Saved entries
***

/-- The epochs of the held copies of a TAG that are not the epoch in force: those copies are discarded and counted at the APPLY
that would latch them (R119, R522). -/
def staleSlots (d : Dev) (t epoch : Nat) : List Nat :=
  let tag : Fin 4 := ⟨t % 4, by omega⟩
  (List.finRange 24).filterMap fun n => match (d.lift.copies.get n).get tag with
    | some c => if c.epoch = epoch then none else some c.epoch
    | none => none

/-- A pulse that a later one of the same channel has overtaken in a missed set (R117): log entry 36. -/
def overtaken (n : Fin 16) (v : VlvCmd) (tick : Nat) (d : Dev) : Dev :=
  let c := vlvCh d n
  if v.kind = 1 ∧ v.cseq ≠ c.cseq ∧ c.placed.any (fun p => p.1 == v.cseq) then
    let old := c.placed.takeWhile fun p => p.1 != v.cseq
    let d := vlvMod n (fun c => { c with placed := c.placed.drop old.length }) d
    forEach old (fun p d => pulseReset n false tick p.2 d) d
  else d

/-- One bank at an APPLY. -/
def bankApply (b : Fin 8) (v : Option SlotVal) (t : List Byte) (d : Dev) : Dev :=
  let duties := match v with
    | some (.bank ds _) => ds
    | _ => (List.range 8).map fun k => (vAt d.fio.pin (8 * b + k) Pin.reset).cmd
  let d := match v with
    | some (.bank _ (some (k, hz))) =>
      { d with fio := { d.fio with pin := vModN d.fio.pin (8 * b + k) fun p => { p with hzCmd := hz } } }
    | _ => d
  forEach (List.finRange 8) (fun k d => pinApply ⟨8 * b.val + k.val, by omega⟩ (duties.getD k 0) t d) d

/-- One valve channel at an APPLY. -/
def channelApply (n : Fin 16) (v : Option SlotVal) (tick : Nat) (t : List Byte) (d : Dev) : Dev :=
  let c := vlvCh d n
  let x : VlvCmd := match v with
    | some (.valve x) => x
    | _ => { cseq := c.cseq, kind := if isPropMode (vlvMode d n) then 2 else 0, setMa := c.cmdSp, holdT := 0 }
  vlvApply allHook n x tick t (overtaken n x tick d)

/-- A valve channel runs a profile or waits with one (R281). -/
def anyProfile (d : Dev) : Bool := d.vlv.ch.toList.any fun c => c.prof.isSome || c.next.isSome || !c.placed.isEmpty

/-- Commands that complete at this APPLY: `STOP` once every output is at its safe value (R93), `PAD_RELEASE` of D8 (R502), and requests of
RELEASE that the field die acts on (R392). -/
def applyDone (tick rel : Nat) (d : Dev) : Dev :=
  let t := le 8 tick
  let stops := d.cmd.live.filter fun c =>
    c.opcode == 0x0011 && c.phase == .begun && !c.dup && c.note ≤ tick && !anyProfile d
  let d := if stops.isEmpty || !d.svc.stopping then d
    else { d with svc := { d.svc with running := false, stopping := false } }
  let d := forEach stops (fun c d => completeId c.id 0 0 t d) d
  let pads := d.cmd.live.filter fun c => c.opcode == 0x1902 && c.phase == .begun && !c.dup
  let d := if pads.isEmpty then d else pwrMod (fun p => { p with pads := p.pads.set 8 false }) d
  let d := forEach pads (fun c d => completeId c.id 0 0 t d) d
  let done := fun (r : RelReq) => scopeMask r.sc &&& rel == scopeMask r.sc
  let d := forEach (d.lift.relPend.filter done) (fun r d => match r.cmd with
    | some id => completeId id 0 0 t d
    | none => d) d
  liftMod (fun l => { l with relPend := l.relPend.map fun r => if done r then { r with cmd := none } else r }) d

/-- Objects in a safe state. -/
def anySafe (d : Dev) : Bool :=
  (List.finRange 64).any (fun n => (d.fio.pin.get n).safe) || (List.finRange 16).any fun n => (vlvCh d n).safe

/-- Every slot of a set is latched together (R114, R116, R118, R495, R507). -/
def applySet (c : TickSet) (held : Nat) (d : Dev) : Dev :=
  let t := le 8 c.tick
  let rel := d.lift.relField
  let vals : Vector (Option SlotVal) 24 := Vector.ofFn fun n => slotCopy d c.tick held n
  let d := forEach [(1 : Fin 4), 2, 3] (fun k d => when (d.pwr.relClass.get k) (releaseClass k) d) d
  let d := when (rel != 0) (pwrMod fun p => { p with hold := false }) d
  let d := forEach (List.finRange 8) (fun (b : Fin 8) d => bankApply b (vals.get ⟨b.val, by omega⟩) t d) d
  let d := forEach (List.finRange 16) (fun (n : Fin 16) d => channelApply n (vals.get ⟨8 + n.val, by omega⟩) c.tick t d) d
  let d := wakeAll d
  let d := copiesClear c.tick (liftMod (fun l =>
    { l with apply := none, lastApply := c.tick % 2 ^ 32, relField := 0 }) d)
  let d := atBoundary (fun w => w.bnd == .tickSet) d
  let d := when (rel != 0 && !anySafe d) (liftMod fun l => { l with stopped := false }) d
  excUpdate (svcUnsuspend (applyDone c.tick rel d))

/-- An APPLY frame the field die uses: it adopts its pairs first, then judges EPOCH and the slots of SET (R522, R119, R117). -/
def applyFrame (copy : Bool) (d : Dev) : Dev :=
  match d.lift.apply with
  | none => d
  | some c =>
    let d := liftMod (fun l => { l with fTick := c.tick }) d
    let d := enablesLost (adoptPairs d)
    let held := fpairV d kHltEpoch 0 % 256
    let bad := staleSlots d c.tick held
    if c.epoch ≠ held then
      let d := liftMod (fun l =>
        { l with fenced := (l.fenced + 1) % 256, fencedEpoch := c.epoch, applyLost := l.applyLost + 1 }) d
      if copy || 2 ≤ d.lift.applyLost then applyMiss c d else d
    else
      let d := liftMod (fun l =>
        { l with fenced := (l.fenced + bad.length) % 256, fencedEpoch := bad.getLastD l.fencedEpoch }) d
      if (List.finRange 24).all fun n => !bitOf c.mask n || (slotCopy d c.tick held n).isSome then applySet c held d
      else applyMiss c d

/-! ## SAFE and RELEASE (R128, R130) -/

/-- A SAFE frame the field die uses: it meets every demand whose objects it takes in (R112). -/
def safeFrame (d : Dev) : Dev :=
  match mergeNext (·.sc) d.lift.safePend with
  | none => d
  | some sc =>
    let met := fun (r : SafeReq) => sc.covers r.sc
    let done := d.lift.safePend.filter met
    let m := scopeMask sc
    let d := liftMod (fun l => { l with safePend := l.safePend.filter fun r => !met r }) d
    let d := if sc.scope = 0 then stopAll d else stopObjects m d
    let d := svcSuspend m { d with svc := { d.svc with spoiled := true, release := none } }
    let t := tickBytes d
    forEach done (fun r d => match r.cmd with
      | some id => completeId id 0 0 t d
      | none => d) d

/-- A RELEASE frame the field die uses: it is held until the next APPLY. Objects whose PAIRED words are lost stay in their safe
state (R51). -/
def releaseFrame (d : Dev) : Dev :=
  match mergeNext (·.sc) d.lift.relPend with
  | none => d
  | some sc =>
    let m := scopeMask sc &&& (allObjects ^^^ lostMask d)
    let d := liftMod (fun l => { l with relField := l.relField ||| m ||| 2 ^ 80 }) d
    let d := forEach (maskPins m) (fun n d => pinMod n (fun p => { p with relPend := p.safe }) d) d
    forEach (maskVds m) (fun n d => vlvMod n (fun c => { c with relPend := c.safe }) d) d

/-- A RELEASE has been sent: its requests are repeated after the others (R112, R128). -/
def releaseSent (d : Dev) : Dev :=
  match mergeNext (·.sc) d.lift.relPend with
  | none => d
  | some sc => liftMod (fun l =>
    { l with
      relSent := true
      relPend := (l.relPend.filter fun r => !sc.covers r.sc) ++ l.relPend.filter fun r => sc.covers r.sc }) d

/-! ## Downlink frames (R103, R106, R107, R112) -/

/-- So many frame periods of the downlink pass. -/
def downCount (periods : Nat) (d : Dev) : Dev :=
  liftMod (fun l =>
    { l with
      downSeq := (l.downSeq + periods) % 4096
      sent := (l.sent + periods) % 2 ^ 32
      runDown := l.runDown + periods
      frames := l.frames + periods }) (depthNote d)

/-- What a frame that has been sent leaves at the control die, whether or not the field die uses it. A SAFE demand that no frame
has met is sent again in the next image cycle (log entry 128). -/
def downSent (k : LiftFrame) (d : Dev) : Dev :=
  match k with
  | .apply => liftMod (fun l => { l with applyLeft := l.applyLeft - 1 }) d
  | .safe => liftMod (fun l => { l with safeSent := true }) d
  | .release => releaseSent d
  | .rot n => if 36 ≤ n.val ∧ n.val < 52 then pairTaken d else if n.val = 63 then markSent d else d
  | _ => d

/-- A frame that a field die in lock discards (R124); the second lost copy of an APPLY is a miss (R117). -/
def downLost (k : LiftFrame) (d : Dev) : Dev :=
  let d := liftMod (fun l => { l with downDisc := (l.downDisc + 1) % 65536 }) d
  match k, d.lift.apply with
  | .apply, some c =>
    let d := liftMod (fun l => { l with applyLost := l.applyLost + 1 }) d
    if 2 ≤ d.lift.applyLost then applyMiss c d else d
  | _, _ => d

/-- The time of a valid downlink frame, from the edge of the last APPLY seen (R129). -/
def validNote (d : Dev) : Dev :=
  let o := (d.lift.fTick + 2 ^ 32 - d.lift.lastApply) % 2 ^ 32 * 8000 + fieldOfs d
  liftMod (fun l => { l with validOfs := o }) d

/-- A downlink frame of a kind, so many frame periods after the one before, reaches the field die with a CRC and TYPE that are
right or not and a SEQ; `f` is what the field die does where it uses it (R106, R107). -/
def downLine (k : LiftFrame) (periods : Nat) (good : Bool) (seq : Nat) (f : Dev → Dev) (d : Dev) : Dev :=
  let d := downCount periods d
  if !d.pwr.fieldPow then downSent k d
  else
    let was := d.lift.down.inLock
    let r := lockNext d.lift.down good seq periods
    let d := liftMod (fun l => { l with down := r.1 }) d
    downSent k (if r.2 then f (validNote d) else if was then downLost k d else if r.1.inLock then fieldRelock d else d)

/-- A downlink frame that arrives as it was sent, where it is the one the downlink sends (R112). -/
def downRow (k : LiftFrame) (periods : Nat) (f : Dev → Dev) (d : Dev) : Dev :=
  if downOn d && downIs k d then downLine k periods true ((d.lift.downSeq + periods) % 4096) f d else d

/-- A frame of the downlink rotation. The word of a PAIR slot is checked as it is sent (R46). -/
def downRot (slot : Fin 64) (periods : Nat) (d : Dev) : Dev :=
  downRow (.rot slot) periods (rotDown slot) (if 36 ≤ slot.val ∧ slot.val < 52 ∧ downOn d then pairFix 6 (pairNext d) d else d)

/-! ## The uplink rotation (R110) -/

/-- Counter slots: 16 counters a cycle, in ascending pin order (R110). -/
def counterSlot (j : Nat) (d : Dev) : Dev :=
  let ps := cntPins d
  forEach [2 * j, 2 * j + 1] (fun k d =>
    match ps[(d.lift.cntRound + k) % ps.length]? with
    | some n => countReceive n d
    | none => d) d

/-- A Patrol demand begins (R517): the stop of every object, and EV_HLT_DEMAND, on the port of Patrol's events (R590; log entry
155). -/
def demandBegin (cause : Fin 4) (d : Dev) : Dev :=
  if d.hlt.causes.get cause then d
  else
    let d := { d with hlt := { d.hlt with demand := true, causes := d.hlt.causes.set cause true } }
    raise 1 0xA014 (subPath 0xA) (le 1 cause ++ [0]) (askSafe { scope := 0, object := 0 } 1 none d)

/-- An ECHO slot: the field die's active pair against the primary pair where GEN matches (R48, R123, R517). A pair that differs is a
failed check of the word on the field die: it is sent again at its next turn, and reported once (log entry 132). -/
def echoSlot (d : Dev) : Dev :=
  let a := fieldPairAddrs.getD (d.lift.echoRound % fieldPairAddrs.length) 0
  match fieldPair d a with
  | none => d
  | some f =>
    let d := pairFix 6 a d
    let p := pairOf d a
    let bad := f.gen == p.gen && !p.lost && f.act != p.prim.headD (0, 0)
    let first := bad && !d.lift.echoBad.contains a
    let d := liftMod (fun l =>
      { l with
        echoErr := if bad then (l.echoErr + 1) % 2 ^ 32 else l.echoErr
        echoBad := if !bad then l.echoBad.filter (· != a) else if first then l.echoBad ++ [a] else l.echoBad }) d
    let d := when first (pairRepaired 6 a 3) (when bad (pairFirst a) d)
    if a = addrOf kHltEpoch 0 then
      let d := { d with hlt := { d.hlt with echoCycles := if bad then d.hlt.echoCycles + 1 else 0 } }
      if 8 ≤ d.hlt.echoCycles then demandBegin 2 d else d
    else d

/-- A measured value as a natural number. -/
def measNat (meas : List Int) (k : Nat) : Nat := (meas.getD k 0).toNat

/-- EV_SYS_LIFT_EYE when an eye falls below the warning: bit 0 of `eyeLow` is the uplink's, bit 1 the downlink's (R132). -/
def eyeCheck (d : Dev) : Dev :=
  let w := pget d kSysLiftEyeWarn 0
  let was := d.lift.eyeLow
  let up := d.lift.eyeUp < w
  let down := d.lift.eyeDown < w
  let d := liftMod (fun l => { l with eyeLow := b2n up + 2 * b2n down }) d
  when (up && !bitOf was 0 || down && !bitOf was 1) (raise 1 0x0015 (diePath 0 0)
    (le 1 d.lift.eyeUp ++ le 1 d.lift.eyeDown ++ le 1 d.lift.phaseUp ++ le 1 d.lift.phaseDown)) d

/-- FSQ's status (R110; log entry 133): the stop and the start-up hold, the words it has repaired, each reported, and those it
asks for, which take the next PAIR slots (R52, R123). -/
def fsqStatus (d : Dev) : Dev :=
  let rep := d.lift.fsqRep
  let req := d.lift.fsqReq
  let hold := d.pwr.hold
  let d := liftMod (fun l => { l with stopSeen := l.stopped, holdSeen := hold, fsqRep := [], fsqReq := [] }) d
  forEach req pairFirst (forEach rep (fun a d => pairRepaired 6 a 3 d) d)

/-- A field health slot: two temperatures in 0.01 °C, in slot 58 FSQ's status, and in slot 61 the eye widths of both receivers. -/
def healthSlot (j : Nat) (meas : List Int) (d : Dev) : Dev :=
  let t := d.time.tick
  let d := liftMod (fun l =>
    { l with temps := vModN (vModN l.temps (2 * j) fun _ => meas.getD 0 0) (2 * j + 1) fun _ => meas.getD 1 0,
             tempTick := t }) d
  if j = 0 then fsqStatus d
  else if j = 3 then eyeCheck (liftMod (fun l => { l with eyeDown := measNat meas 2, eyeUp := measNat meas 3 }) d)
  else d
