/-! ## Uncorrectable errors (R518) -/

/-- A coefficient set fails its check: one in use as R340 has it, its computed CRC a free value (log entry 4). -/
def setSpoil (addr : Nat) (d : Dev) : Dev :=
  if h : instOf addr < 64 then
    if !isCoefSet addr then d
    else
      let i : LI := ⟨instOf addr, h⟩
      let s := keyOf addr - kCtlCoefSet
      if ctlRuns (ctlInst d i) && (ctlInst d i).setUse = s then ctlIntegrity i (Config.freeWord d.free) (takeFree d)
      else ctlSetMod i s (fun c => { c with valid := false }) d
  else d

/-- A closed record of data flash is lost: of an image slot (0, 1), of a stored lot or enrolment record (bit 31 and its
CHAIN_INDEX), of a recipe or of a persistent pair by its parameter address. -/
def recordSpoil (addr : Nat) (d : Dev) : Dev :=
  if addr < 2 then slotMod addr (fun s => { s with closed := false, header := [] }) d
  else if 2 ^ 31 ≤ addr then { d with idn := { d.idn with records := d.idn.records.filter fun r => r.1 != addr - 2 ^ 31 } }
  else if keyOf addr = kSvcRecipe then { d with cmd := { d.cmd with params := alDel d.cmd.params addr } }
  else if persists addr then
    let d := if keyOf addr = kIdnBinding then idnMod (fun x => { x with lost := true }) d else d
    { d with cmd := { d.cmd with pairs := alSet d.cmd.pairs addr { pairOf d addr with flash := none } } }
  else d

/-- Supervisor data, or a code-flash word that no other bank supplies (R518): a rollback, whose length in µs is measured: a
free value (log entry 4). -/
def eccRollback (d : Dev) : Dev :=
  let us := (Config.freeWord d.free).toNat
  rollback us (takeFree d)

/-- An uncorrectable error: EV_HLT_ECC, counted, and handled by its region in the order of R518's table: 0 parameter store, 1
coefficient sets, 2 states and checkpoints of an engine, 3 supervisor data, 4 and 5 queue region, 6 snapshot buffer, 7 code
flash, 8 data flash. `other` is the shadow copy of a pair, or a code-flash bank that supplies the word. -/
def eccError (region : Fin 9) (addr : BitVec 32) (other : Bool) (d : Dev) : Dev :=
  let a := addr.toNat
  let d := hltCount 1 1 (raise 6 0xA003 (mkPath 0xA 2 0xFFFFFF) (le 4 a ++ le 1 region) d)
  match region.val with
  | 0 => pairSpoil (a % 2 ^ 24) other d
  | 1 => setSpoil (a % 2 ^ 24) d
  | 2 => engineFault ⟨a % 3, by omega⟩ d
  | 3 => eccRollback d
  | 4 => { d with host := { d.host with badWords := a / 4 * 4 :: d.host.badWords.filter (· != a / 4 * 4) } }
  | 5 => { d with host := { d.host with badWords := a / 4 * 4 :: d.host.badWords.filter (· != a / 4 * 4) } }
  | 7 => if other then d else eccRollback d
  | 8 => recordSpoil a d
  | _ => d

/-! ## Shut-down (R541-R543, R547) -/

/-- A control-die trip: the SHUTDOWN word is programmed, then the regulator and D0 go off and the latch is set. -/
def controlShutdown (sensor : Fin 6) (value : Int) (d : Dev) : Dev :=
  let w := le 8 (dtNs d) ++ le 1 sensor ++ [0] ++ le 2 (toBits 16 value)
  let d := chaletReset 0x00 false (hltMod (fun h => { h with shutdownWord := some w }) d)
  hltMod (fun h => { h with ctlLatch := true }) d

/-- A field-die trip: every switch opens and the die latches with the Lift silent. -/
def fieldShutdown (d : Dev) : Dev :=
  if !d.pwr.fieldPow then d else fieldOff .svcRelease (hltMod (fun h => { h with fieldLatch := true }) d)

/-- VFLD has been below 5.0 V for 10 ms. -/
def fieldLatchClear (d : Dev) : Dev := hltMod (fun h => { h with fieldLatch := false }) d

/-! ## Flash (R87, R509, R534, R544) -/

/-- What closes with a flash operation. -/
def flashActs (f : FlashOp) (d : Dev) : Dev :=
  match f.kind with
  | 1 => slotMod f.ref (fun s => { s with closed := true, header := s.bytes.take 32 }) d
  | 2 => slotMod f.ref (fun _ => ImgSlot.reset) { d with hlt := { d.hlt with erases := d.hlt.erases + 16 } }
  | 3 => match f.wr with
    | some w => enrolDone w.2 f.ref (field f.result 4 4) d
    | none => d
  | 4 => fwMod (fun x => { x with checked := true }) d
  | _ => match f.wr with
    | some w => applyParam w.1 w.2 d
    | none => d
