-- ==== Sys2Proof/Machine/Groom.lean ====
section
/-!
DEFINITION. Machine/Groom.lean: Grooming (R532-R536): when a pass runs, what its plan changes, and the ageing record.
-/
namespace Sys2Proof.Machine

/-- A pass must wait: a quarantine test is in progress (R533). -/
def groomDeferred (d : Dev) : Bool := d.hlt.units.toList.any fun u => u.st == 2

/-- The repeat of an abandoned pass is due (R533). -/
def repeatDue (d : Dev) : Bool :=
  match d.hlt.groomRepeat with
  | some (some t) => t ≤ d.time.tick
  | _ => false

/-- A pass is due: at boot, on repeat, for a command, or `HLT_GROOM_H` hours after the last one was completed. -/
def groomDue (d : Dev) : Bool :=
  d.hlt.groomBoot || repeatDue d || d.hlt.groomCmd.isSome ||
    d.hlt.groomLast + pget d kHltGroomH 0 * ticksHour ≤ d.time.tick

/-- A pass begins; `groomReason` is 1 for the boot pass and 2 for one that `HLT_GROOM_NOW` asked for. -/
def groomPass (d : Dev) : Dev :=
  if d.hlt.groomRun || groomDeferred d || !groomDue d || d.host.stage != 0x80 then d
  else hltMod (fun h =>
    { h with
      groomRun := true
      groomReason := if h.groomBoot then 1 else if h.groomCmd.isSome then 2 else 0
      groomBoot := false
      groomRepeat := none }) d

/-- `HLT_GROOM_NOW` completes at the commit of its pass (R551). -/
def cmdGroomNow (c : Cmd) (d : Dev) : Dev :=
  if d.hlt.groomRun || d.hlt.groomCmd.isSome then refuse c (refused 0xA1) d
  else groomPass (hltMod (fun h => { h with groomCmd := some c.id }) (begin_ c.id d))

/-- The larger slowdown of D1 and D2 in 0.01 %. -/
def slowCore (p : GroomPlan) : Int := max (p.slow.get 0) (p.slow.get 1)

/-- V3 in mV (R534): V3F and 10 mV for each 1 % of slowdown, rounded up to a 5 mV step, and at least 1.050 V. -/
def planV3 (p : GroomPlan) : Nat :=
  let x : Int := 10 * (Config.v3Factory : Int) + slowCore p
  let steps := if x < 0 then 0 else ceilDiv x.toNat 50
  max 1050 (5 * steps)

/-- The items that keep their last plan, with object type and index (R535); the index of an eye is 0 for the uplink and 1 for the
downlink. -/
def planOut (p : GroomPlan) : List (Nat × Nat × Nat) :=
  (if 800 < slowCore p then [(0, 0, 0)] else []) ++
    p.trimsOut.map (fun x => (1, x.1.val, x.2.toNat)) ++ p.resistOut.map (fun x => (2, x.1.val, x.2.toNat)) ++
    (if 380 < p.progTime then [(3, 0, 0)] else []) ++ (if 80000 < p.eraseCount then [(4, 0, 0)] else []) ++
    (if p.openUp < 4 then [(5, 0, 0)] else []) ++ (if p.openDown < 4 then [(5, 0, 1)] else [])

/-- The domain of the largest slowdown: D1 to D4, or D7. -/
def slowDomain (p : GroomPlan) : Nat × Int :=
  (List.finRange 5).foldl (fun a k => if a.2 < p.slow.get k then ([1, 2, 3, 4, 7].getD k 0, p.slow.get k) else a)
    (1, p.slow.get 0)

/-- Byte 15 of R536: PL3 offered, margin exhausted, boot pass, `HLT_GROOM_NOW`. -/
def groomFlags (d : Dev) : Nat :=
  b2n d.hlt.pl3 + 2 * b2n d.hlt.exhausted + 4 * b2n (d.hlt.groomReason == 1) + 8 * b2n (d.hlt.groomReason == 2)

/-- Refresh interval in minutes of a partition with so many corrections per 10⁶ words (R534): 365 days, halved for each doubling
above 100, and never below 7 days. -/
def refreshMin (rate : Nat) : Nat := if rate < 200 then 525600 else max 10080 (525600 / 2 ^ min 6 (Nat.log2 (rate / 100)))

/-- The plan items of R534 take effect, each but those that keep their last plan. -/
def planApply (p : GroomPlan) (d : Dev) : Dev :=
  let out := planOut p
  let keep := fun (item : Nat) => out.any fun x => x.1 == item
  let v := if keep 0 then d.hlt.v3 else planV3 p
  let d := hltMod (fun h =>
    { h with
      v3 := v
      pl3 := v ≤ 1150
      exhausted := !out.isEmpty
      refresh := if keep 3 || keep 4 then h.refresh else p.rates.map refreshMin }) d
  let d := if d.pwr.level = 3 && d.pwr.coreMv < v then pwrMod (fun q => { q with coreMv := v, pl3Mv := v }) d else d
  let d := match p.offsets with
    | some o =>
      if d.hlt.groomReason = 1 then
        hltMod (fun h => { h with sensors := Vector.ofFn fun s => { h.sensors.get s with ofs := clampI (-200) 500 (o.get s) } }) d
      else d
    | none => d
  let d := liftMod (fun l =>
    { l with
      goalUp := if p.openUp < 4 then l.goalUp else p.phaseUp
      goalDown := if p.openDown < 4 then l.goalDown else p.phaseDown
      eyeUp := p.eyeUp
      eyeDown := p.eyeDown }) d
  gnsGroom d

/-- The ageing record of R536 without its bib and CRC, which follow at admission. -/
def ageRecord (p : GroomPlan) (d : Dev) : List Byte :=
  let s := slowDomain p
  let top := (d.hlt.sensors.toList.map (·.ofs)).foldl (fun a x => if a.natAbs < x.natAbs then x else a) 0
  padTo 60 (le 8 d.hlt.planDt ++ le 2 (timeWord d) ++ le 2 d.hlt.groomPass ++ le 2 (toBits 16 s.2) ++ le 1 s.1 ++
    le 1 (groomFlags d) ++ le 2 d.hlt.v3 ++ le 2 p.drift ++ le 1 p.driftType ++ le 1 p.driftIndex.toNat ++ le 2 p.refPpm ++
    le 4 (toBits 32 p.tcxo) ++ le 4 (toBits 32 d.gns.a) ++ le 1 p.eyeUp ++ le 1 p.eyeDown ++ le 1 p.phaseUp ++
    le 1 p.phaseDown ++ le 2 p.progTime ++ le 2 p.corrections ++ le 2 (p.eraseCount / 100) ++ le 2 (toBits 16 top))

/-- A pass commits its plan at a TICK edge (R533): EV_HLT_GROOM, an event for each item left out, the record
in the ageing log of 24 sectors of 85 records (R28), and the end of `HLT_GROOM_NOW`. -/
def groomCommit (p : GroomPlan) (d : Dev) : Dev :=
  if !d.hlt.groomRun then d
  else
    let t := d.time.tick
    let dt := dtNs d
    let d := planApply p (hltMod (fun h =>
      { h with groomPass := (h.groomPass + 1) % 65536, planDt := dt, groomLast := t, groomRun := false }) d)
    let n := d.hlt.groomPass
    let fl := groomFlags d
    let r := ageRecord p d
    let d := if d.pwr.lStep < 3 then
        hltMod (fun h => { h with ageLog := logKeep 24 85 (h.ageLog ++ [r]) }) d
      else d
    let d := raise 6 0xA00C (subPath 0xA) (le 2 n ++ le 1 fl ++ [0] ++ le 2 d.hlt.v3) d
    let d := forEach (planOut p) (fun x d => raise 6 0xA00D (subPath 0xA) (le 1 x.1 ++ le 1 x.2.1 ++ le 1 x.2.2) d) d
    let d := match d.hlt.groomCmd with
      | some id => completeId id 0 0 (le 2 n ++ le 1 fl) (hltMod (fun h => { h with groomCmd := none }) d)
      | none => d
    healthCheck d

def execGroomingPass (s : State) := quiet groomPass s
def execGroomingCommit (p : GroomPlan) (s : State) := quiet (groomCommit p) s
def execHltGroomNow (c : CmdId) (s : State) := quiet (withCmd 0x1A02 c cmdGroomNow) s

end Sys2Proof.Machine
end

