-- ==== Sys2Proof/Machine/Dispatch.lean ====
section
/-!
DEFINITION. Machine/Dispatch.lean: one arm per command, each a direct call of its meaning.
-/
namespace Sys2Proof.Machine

***

What needs to be done
Please copy the lines in the records above between the one holding "let req := d.lift.fsqReq" and the one holding "forEach req pairFirst", inclusive, exactly and with no other line.

Your solution
  let req := d.lift.fsqReq
  let hold := d.pwr.hold
  let d := liftMod (fun l => { l with stopSeen := l.stopped, holdSeen := hold, fsqRep := [], fsqReq := [] }) d
  forEach req pairFirst (forEach rep (fun a d => pairRepaired 6 a 3 d) d)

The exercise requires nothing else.